ACTIVITY:
Set down exactly, with nothing added, the lines from the one containing "x => .trap .permission x" through the end of the entries.

INPUT DATA:
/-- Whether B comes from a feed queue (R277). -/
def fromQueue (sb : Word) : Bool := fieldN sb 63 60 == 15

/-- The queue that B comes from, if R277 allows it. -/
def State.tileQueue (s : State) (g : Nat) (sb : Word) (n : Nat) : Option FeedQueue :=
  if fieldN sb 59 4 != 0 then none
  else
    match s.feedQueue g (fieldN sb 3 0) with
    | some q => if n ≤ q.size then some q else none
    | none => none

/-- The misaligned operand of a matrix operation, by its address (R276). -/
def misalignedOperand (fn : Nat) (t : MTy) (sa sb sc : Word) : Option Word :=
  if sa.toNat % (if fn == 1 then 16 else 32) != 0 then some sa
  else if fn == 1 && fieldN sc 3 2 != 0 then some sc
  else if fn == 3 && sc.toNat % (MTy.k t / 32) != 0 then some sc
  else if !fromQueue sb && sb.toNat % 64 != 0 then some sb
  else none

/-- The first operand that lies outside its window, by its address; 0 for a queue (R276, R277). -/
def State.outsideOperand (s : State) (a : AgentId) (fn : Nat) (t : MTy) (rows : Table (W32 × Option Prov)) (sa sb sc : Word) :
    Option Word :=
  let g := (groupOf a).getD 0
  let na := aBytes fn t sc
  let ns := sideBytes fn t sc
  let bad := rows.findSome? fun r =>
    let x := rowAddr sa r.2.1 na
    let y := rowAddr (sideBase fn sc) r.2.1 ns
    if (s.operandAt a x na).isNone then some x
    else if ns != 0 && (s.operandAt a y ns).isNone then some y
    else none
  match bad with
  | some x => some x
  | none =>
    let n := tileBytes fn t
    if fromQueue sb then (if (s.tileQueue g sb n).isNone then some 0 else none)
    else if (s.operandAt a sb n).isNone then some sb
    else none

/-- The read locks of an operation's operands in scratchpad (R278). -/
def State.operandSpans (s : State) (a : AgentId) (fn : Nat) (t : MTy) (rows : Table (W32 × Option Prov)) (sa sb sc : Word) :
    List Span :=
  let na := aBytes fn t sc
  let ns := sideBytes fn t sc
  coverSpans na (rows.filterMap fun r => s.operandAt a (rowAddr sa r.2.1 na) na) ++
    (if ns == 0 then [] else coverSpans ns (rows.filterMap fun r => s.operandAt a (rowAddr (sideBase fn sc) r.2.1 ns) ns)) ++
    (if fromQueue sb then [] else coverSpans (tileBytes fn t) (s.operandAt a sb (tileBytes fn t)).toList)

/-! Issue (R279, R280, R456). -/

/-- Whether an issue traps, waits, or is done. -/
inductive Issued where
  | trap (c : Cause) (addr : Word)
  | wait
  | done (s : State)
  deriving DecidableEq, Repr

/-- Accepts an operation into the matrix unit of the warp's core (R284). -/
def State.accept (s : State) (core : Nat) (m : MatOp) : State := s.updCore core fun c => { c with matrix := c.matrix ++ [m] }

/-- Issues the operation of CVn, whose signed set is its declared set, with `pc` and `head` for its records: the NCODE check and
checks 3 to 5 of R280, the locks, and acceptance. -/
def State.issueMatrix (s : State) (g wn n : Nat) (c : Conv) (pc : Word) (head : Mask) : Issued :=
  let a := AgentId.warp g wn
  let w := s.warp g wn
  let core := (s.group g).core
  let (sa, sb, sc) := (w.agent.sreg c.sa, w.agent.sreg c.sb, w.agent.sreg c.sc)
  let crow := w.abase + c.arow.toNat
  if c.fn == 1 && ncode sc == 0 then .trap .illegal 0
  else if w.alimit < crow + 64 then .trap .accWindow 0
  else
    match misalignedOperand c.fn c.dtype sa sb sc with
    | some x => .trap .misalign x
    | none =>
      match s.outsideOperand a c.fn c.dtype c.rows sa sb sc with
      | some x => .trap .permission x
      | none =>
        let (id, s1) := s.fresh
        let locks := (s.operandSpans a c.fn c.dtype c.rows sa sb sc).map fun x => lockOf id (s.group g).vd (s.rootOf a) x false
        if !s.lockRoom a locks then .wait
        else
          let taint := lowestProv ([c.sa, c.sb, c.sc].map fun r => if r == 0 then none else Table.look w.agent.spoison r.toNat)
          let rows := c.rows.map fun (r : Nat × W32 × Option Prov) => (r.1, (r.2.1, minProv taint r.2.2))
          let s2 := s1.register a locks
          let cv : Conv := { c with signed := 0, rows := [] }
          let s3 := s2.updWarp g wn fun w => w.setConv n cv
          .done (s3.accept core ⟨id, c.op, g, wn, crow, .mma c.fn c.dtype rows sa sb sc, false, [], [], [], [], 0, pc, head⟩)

ANSWER SECTION:
      | some x => .trap .permission x
      | none =>
        let (id, s1) := s.fresh
        let locks := (s.operandSpans a c.fn c.dtype c.rows sa sb sc).map fun x => lockOf id (s.group g).vd (s.rootOf a) x false
        if !s.lockRoom a locks then .wait
        else
          let taint := lowestProv ([c.sa, c.sb, c.sc].map fun r => if r == 0 then none else Table.look w.agent.spoison r.toNat)
          let rows := c.rows.map fun (r : Nat × W32 × Option Prov) => (r.1, (r.2.1, minProv taint r.2.2))
          let s2 := s1.register a locks
          let cv : Conv := { c with signed := 0, rows := [] }
          let s3 := s2.updWarp g wn fun w => w.setConv n cv
          .done (s3.accept core ⟨id, c.op, g, wn, crow, .mma c.fn c.dtype rows sa sb sc, false, [], [], [], [], 0, pc, head⟩)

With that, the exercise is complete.